++++ Source data ++++
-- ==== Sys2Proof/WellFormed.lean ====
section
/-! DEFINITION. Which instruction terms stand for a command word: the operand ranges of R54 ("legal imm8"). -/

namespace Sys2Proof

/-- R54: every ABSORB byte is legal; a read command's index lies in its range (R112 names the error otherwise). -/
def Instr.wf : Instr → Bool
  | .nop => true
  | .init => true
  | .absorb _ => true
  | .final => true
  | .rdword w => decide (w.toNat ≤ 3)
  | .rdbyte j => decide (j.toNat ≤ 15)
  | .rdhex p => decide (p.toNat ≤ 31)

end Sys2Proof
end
++++
++++ Source data ++++
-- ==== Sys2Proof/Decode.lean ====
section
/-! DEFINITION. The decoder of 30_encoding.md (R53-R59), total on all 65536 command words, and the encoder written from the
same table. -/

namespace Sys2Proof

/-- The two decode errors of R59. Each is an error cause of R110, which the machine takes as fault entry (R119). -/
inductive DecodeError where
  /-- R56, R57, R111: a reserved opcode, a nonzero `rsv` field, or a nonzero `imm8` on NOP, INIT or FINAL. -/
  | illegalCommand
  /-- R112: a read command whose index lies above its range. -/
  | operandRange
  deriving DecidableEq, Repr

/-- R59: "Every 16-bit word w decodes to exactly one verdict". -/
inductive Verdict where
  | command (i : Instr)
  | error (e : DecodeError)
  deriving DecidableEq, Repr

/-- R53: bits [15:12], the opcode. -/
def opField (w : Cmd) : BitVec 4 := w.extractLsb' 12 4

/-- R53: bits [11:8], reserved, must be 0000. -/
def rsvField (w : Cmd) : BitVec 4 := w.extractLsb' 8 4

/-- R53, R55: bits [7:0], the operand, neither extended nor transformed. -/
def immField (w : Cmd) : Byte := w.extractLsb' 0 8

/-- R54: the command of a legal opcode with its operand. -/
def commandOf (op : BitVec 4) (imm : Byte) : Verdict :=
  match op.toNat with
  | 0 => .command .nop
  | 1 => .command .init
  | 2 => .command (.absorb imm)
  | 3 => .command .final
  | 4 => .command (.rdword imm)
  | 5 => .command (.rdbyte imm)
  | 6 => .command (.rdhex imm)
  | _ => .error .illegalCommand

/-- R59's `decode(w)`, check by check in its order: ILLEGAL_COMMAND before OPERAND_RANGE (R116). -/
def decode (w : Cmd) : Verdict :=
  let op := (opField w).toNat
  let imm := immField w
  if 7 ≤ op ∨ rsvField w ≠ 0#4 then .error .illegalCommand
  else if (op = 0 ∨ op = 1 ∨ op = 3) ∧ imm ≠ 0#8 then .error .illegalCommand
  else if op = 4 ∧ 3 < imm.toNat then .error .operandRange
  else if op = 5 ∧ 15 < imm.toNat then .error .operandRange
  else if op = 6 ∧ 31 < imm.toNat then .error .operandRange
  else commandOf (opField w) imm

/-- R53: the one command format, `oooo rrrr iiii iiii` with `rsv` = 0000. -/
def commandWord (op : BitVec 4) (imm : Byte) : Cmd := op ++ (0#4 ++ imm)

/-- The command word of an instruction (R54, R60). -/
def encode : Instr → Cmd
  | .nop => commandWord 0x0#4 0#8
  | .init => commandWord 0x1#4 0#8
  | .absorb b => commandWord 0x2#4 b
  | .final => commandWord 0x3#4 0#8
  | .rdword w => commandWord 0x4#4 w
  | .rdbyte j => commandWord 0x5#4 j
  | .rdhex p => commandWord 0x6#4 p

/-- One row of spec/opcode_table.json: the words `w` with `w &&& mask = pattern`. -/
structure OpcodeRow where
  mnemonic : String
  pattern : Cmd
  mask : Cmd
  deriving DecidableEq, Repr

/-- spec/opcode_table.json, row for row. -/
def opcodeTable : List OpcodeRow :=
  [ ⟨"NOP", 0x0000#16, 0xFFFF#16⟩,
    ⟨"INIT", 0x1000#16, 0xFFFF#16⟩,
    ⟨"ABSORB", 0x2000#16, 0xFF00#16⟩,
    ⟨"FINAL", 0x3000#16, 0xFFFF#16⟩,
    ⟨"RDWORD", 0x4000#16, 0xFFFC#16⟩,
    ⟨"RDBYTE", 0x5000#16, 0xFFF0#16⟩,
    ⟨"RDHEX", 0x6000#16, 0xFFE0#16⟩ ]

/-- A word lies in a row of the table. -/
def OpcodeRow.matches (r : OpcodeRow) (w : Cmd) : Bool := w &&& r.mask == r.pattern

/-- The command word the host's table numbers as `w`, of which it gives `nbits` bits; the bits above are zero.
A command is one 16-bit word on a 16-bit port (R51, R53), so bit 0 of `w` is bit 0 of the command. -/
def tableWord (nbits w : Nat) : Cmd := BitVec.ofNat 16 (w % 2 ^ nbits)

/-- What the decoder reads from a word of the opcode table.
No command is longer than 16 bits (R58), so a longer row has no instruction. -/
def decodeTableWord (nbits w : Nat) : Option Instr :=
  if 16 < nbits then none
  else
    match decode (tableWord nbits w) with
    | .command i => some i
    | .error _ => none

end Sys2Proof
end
++++
** Directions for this task **
The required output is every line above from the one with "its range. -/" down to the one with "mnemonic : String", restated word for word, ends included.

** Written response **
  /-- R112: a read command whose index lies above its range. -/
  | operandRange
  deriving DecidableEq, Repr

/-- R59: "Every 16-bit word w decodes to exactly one verdict". -/
inductive Verdict where
  | command (i : Instr)
  | error (e : DecodeError)
  deriving DecidableEq, Repr

/-- R53: bits [15:12], the opcode. -/
def opField (w : Cmd) : BitVec 4 := w.extractLsb' 12 4

/-- R53: bits [11:8], reserved, must be 0000. -/
def rsvField (w : Cmd) : BitVec 4 := w.extractLsb' 8 4

/-- R53, R55: bits [7:0], the operand, neither extended nor transformed. -/
def immField (w : Cmd) : Byte := w.extractLsb' 0 8

/-- R54: the command of a legal opcode with its operand. -/
def commandOf (op : BitVec 4) (imm : Byte) : Verdict :=
  match op.toNat with
  | 0 => .command .nop
  | 1 => .command .init
  | 2 => .command (.absorb imm)
  | 3 => .command .final
  | 4 => .command (.rdword imm)
  | 5 => .command (.rdbyte imm)
  | 6 => .command (.rdhex imm)
  | _ => .error .illegalCommand

/-- R59's `decode(w)`, check by check in its order: ILLEGAL_COMMAND before OPERAND_RANGE (R116). -/
def decode (w : Cmd) : Verdict :=
  let op := (opField w).toNat
  let imm := immField w
  if 7 ≤ op ∨ rsvField w ≠ 0#4 then .error .illegalCommand
  else if (op = 0 ∨ op = 1 ∨ op = 3) ∧ imm ≠ 0#8 then .error .illegalCommand
  else if op = 4 ∧ 3 < imm.toNat then .error .operandRange
  else if op = 5 ∧ 15 < imm.toNat then .error .operandRange
  else if op = 6 ∧ 31 < imm.toNat then .error .operandRange
  else commandOf (opField w) imm

/-- R53: the one command format, `oooo rrrr iiii iiii` with `rsv` = 0000. -/
def commandWord (op : BitVec 4) (imm : Byte) : Cmd := op ++ (0#4 ++ imm)

/-- The command word of an instruction (R54, R60). -/
def encode : Instr → Cmd
  | .nop => commandWord 0x0#4 0#8
  | .init => commandWord 0x1#4 0#8
  | .absorb b => commandWord 0x2#4 b
  | .final => commandWord 0x3#4 0#8
  | .rdword w => commandWord 0x4#4 w
  | .rdbyte j => commandWord 0x5#4 j
  | .rdhex p => commandWord 0x6#4 p

/-- One row of spec/opcode_table.json: the words `w` with `w &&& mask = pattern`. -/
structure OpcodeRow where
  mnemonic : String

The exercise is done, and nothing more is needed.